* _TASK INSTRUCTIONS_
Return every line of the data below that includes the string "moves".

Records contained in a dataset:
>>>
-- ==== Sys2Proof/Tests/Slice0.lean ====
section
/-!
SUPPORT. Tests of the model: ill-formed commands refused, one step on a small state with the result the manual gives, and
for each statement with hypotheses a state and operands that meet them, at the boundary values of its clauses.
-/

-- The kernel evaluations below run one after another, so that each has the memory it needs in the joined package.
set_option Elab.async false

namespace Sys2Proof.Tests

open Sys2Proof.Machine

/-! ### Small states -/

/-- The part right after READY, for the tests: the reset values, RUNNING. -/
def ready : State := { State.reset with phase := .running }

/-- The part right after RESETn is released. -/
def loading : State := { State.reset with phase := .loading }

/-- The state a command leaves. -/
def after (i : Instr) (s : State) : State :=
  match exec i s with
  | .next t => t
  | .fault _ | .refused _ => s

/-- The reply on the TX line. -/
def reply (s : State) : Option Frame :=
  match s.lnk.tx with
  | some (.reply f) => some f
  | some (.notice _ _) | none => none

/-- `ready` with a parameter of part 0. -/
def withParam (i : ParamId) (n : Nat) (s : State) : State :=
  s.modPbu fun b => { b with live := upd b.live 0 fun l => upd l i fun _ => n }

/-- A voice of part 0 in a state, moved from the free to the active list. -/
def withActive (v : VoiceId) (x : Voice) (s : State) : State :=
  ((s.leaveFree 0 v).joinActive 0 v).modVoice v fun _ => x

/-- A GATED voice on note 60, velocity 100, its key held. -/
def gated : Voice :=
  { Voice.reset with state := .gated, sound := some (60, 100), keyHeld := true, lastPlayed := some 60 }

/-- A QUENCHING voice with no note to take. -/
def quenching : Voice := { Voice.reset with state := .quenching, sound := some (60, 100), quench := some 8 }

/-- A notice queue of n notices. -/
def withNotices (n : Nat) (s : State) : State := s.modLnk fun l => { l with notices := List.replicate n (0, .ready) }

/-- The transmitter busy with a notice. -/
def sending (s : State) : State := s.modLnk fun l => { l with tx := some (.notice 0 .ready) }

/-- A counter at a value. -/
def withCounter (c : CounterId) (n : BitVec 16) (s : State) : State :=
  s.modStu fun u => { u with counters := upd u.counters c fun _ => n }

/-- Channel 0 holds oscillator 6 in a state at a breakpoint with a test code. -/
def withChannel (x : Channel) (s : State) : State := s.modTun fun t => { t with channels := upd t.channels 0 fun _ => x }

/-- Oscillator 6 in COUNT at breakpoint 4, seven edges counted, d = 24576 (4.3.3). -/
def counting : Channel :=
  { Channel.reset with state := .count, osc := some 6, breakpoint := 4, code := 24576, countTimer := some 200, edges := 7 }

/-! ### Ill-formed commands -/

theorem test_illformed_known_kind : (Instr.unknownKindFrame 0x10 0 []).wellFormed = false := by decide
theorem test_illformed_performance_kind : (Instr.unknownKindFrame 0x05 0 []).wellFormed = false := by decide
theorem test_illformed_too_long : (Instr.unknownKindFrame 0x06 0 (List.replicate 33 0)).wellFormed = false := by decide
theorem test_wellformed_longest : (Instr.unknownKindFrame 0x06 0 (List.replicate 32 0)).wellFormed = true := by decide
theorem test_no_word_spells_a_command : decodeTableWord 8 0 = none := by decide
<<<
>>>
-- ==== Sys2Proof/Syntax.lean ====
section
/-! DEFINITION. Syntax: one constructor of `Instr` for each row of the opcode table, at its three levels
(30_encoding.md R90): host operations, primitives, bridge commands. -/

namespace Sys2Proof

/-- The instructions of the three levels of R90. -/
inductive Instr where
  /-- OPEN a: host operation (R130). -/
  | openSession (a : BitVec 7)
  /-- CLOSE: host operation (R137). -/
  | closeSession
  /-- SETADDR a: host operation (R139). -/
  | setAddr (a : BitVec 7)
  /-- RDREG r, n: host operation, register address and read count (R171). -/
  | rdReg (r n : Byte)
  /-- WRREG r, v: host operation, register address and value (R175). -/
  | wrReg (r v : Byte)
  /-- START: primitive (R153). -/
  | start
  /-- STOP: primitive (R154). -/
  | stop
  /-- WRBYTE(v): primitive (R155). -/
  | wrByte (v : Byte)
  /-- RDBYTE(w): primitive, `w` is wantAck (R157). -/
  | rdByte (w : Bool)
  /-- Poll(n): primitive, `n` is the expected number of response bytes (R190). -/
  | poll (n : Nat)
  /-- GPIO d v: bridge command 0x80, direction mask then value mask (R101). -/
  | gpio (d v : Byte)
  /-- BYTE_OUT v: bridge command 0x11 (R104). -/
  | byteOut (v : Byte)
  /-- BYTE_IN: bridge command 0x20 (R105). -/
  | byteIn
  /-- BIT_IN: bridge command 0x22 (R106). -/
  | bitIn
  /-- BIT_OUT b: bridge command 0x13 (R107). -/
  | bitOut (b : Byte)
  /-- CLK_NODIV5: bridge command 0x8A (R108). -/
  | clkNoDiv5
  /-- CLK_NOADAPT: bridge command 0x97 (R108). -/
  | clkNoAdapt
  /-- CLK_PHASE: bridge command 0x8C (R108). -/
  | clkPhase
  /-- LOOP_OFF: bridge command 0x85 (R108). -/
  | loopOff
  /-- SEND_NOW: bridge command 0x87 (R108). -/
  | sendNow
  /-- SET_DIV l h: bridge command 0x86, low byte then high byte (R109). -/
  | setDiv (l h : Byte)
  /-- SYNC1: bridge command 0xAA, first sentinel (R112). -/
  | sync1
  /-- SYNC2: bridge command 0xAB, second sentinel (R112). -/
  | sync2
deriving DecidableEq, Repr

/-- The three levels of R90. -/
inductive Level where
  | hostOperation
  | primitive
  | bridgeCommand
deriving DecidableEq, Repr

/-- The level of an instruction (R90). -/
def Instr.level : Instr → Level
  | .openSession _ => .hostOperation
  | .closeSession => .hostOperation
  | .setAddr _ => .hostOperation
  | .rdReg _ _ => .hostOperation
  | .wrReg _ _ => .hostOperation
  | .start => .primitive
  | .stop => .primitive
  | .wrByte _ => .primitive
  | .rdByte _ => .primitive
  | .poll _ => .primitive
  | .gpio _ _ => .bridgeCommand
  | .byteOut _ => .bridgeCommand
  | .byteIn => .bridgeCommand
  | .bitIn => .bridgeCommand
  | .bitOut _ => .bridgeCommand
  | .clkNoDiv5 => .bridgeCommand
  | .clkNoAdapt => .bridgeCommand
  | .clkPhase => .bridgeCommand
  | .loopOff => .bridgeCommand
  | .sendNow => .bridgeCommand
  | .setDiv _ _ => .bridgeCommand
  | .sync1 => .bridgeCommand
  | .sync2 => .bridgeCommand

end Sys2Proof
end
<<<
>>>
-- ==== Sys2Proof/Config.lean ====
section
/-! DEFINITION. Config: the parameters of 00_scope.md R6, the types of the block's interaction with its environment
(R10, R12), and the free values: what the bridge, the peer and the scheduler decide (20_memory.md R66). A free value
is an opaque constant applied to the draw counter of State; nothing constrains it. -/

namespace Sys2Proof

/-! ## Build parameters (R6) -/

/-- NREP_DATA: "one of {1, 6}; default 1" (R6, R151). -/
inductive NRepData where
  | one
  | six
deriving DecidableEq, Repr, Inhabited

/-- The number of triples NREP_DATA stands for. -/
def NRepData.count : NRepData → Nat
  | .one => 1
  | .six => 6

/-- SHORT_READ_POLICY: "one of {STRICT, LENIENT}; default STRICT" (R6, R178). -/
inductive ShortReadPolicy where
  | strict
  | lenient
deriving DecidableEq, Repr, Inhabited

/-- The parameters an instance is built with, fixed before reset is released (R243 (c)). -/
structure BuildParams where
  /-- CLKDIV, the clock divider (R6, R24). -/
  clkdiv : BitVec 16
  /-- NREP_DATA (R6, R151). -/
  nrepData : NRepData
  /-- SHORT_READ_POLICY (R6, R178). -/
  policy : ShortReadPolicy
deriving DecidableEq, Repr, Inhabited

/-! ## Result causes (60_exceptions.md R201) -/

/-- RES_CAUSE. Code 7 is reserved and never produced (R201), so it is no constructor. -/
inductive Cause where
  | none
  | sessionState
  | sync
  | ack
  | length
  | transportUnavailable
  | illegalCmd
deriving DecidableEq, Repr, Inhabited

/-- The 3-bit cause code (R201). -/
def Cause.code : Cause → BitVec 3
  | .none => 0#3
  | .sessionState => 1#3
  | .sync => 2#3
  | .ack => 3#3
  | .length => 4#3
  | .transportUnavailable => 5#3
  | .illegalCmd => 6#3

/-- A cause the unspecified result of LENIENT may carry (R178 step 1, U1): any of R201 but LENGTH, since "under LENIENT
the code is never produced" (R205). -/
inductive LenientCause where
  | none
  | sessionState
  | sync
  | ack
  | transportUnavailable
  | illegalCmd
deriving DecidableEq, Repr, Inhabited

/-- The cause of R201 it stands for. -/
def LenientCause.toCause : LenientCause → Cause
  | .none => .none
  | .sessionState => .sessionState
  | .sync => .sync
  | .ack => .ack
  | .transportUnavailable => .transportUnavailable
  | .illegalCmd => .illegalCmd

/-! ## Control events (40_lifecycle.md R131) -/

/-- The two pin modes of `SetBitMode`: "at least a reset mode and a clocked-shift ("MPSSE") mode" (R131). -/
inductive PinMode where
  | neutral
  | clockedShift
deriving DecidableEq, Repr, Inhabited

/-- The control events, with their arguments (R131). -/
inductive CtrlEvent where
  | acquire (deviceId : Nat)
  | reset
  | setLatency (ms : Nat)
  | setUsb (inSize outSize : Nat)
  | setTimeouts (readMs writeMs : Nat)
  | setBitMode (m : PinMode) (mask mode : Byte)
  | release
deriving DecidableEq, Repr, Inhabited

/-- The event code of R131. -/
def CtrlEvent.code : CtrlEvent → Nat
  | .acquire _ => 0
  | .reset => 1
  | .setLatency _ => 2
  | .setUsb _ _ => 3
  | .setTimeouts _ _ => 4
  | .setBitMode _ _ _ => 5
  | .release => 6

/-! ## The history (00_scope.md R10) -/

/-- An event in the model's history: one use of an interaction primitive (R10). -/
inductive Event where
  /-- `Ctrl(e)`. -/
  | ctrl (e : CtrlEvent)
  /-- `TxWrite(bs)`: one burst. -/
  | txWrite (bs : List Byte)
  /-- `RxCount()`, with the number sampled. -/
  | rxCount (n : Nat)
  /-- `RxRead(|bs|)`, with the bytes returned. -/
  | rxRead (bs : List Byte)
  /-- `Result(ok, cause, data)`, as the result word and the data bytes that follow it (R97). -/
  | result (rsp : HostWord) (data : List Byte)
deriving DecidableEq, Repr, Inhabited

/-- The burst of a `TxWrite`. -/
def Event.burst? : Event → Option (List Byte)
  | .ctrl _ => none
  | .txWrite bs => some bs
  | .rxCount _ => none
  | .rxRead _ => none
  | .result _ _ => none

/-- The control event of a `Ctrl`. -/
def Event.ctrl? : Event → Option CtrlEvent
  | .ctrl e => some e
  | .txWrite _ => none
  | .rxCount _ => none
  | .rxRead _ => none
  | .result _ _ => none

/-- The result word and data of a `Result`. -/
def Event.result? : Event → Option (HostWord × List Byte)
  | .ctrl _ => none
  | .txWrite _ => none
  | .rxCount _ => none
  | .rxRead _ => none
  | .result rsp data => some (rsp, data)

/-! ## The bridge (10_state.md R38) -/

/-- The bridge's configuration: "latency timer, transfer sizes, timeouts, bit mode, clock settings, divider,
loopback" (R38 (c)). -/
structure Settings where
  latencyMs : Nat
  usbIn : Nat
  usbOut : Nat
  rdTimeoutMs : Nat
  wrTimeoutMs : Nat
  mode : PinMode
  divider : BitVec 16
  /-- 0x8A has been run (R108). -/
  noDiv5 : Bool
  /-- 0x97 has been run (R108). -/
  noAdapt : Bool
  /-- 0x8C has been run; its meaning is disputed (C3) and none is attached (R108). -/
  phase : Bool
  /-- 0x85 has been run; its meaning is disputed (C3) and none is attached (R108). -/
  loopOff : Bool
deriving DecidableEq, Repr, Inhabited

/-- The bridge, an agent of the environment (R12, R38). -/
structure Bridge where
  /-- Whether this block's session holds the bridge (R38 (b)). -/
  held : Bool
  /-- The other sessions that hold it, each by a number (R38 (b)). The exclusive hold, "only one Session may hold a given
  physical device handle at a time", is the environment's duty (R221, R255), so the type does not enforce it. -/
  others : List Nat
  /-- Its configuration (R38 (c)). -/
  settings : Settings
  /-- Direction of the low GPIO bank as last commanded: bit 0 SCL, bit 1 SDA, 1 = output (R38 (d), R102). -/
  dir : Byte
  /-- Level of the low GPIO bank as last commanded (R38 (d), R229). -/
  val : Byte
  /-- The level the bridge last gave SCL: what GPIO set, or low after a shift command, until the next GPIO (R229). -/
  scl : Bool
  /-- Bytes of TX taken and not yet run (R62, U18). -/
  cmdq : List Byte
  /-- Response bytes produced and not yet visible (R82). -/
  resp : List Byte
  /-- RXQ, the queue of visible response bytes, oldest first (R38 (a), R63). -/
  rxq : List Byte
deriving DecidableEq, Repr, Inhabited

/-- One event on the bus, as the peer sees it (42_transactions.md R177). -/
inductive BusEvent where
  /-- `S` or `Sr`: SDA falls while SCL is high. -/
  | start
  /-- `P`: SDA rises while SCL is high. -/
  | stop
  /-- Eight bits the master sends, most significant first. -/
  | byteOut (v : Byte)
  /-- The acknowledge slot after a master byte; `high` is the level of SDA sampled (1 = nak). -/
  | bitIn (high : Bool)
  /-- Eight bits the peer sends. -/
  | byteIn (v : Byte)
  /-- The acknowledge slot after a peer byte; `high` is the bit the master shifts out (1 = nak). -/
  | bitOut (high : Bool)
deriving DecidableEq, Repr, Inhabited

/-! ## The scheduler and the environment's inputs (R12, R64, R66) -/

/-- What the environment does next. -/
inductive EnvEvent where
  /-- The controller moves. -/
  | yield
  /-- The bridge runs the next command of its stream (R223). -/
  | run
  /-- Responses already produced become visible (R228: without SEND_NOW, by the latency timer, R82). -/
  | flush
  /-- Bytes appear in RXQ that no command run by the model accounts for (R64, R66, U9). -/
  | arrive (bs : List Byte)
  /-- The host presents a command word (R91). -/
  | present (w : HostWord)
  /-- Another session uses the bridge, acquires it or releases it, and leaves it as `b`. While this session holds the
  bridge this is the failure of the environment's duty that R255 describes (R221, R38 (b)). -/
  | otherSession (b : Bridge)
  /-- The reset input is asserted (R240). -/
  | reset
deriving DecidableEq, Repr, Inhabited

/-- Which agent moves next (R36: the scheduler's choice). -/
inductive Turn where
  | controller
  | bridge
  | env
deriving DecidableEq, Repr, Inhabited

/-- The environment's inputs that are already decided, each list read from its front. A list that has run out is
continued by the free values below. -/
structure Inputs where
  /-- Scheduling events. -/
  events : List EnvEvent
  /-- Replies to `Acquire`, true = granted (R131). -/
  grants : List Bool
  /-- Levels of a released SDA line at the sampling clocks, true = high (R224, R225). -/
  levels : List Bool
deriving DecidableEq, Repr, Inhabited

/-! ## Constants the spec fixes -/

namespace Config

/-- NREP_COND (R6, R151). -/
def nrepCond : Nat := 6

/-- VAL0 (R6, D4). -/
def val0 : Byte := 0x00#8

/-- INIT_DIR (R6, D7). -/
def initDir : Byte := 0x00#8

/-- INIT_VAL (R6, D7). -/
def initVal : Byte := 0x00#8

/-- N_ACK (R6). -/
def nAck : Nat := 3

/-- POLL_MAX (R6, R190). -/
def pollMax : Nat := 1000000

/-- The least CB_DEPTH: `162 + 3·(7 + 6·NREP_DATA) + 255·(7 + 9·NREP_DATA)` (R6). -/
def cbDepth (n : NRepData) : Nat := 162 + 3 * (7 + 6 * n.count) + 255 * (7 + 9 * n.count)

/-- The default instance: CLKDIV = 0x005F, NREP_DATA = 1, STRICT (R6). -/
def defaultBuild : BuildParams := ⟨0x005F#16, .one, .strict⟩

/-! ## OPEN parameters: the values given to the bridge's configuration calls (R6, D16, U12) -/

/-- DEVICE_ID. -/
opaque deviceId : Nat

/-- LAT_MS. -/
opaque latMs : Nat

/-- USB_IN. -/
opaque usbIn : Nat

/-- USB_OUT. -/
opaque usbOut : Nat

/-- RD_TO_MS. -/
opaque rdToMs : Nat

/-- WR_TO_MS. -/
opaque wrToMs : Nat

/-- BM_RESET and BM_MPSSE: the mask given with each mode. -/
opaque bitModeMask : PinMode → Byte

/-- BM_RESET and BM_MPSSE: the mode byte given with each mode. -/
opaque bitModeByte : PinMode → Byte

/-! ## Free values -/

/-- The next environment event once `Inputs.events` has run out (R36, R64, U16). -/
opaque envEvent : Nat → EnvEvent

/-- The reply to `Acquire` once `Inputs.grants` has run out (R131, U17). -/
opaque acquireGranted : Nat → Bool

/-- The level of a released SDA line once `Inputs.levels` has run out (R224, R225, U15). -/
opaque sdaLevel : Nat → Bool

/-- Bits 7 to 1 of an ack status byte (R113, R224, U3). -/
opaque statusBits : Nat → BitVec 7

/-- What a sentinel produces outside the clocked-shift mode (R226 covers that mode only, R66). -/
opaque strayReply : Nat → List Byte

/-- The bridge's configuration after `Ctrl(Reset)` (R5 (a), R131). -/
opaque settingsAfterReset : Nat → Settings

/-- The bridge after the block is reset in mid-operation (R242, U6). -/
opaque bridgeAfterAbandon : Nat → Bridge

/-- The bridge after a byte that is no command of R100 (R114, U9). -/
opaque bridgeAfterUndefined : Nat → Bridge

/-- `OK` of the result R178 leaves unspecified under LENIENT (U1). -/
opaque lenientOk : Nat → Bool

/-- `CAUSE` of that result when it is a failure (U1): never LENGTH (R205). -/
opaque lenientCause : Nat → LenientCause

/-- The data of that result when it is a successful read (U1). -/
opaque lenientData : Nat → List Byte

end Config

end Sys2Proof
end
<<<
* _EXERCISE RESULT_
  /-- The controller moves. -/
/-- Which agent moves next (R36: the scheduler's choice). -/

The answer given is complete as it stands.